Accountability

Queen’s University Library is committed to providing our community members with the information they need while serving as responsible stewards of public funds.

Working in collaboration with our community and peer institutions, one strategy involves modifying the ways we purchase information, in particular from journal publishers whose pricing and bundling of content pose significant challenges. Our steps in that strategy are outlined below. At the same time, we’re working to advance alternative, cost-effective scholarly communication models that leverage digital opportunities to enable access to the widest possible audience at the earliest possible opportunity; see Innovation.

The highest possible proportion of public dollars invested in research and education should be spent directly on research and education. While supportive of strong private-sector relationships, and understanding the complexities of scholarly publishing, the U15 is concerned that the business model that is prevalent among for-profit book and journal publishers may impose undue financial pressure on the research and education ecosystem.
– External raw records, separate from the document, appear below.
-- ==== Sys2Proof/Syntax.lean ====
section
/-! DEFINITION. The commands of the TL-6120: one constructor for each row of spec/opcode_table.json. -/

namespace Sys2Proof

/-- One character on a link (R20): eight data bits, mark bit, parity bit, and whether its stop bit is mark. -/
structure LineChar where
  data : Byte
  mark : Bool
  parity : Bool
  stopMark : Bool
  deriving DecidableEq, Repr

/-- When an event happens, against the event before it. `later`: the starts of messages that are due come first (R31).
`together`: the two fall together, one whole step and then the other (R90, R112, R114, R138), and the starts that are due
come after both (log 10). -/
inductive Moment where
  | together
  | later
  deriving DecidableEq, Repr, Inhabited

/-- The orders that the spec leaves open at one strobe. `examinedBefore` tells, port by port, how many cues of the table
the arming unit examines before that port's part of the phase watch takes the strobe: a deadline reads the new step status
of the ports whose parts came before it, and the old one of the others (R100, R134). The parts of the six ports share
nothing (chapter 8), so each has its own number; 0 is before every deadline, 64 after every one. `handoverFirst`: a period
P handed over at the strobe reaches the zone dimmer before it computes (R162). `moment`: when the strobe comes, against the
event before it. -/
structure StrobeOrder where
  examinedBefore : Vector Nat 6
  handoverFirst : Bool
  moment : Moment
  deriving DecidableEq, Repr, Inhabited

/-- The commands: the part's steps, each whole and indivisible (spec/95). `LAWS.json` maps each to its row.
Operands are what the event brings from outside the part (see notes/assumptions), and for every command but the sendings
the moment of the event; the strobes and the reference edge have it in their order. -/
inductive Instr where
  /-- POWER_ON_RESET (R169). -/
  | powerOnReset (m : Moment := .later)
  /-- PIN_RESET (R169): RESET goes low. -/
  | pinReset (m : Moment := .later)
  /-- LOAD_START (R169): the power-on reset ends, or RESET returns high. -/
  | loadStart (m : Moment := .later)
  /-- LOAD_END (R170): `rxdAtSpace` tells, port by port, whether RXD is at space at that moment (R36). -/
  | loadEnd (rxdAtSpace : Vector Bool 6) (m : Moment := .later)
  /-- FREE_RUNNING_STROBE (R3). -/
  | freeRunningStrobe (order : StrobeOrder)
  /-- REFERENCE_EDGE (R13): `ticks` ticks passed since the last event of the frame timer. -/
  | referenceEdge (ticks : Nat) (order : StrobeOrder)
  /-- LATE_LIMIT_STROBE (R14). -/
  | lateLimitStrobe (order : StrobeOrder)
  /-- RELOCK_FRAME_LIMIT (R12). -/
  | relockFrameLimit (order : StrobeOrder)
  /-- INTERVAL_TOO_LONG (R10). -/
  | intervalTooLong (m : Moment := .later)
  /-- FRAME_PULSE_END (R6). -/
  | framePulseEnd (m : Moment := .later)
  /-- RECEIVED_CHARACTER (R22): a character arrives whole on a port. -/
  | receivedCharacter (p : Port) (ch : LineChar) (m : Moment := .later)
  /-- EDIT_ARRIVAL (R26): a good data character completes an edit. -/
  | editArrival (p : Port) (last : Byte) (m : Moment := .later)
  /-- READY (R96): a good data character completes a READY. -/
  | ready (p : Port) (last : Byte) (m : Moment := .later)
  /-- UNREADY (R96): a good data character completes an UNREADY. -/
  | unready (p : Port) (last : Byte) (m : Moment := .later)
  /-- QUERY (R122): a good data character completes a QUERY. -/
  | query (p : Port) (last : Byte) (m : Moment := .later)
  /-- BREAK (R32). -/
  | lineBreak (p : Port) (m : Moment := .later)
  /-- CTS_ASSERTED (R31): the CTS input of the port changes to `level`; the row's event is the level true. -/
  | ctsAsserted (p : Port) (level : Bool) (m : Moment := .later)
  /-- MESSAGE_END (R30). -/
  | messageEnd (p : Port) (m : Moment := .later)
  /-- PREPARE (R126): sent on the port. -/
  | prepare (p : Port)
  /-- DEFER (R126). -/
  | defer (p : Port)
  /-- COMMIT (R126). -/
  | commit (p : Port)
  /-- ABORT (R126). -/
  | abort (p : Port)
  /-- EDIT_RESULT (R123). -/
  | editResult (p : Port)
  /-- REPORT (R127). -/
  | report (p : Port)
  /-- STEP (R127). -/
  | step (p : Port)
  /-- CUE_PUT (R79): completes at the edit unit. -/
  | cuePut (m : Moment := .later)
  /-- CUE_DROP (R82). -/
  | cueDrop (m : Moment := .later)
  /-- ZONE_SET (R83). -/
  | zoneSet (m : Moment := .later)
  /-- WALL_SET (R84). -/
  | wallSet (m : Moment := .later)
  /-- PHASE_SET (R85). -/
  | phaseSet (m : Moment := .later)
  /-- PERMIT (R86). -/
  | permit (m : Moment := .later)
  /-- LOCK (R87). -/
  | lock (m : Moment := .later)
  /-- SAVE (R88). -/
  | save (m : Moment := .later)
  /-- ERASE (R167): the erase phase ends. -/
  | erase (m : Moment := .later)
  /-- PROGRAM (R167): the program phase ends. -/
  | program (m : Moment := .later)
  /-- CHECK (R167): the check phase ends; `matched` is what the read-back comparison found. -/
  | check (matched : Bool) (m : Moment := .later)
  /-- ECHO_EDGE (R131): a rising edge on ECHOp, `ticks` ticks after the last event of the frame timer. -/
  | echoEdge (p : Port) (ticks : Nat) (m : Moment := .later)
  /-- CONVERSION_END (R140): the conversion in progress ends with the result `sample`. -/
  | conversionEnd (sample : Nat) (m : Moment := .later)
  /-- WRAP (R161). -/
  | wrap (m : Moment := .later)
  /-- RETURN_TO_MARK (R21). -/
  | returnToMark (p : Port) (m : Moment := .later)
  /-- STOP_BIT_END (R30). -/
  | stopBitEnd (p : Port) (m : Moment := .later)
  deriving DecidableEq, Repr

end Sys2Proof
end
How We’re Working With You to Modify our Acquisitions Practices

1. Raise Awareness, Listen & Gather Data

The library is engaging extensively with the Queen’s university community to raise awareness of the challenges with prevalent publishing models and listen to individuals’ perspectives. In 2016-17, consultations included a forum co-sponsored by the Senate Library Committee, and presentations to 13 academic groups across the university, including Senate and Faculty Boards. Similar consultations have continued  throughout 2017 and 2018. And, liaison librarians continue to monitor the needs of their disciplines on an ongoing basis.

To learn more about which journals are important to Queen’s researchers, we engaged in a Journal Usage Project in 2016-17.

2. Identify High Value Journals for Queen’s 

The Journal Usage Project data analysis completed in 2017-18 showed that:

  • 15.22% of all available journals appear to be considered high priority by the Queen’s community (preliminary estimate)
  • The cost per use is extremely high in some cases – in the thousands of dollars for a single article

In the spring of 2018 we invited Queen’s faculty members and graduate students to review a database of the highly-valued journal titles, as identified by the JUP to tell us if we missed anything.  

3. Pilot Implementation

The library will continue to provide you with the information you need.

Buillding on the observations from the Journal Usage Project and further community input obtained in Spring 2018, we analyzed the best options for obtaining journal articles. Considerations included:

  • researchers’ input regarding Queen’s highly-valued journals 
  • perpetual access to backfiles, for example through Scholar’s Portal
  • consortial offerings and pricing
  • cost per use
  • Open Access availability
  • document delivery and inter-library loan options
  • other factors as they arise in an evolving landscape.

Beginning in 2019 the library will pilot alternative access options for a small subset of journal articles. The pilot will be guided by the results of Queen’s Journal Usage Project and the high-value journals identified by the Queen’s community. We will continue to consult with faculty and students in evaluating alternative access models to journal articles, and more flexible acquisitions practices to support research and teaching at the university.

Modifying Acquisitions Practices (MAP) Pilot

What Others are Saying

There is widespread (even if not universal) agreement that something is deeply wrong with the current system of academic publishing… The basic point…. is that the really hard parts — the writing of papers, and the peer review and selection of the ones to publish — are done voluntarily by academics, and modern technology makes things like typesetting and dissemination extremely cheap. And yet publishers are making more money than ever before. They do this by insisting that we give them ownership of the content we produce… 

… we cannot buy our way out of this … We really have to change the model.

…la consultation démontre clairement l'effet pernicieux de la mainmise des éditeurs commerciaux sur la diffusion du savoir.

…the consultation clearly demonstrates the harmful stranglehold that commercial publishers have on the dissemination of knowledge.

[Libraries] are developing their own strategies to maintain high-quality collections in the face of publishers’ strategies to maintain high-profit margins.

Why do publishers bundle? It’s about consolidation and money.

Locally, nationally and globally, libraries are investigating ways to provide a path forward for future access to scholarly publishing with the goal of creating a sustainable structure which supports research dissemination.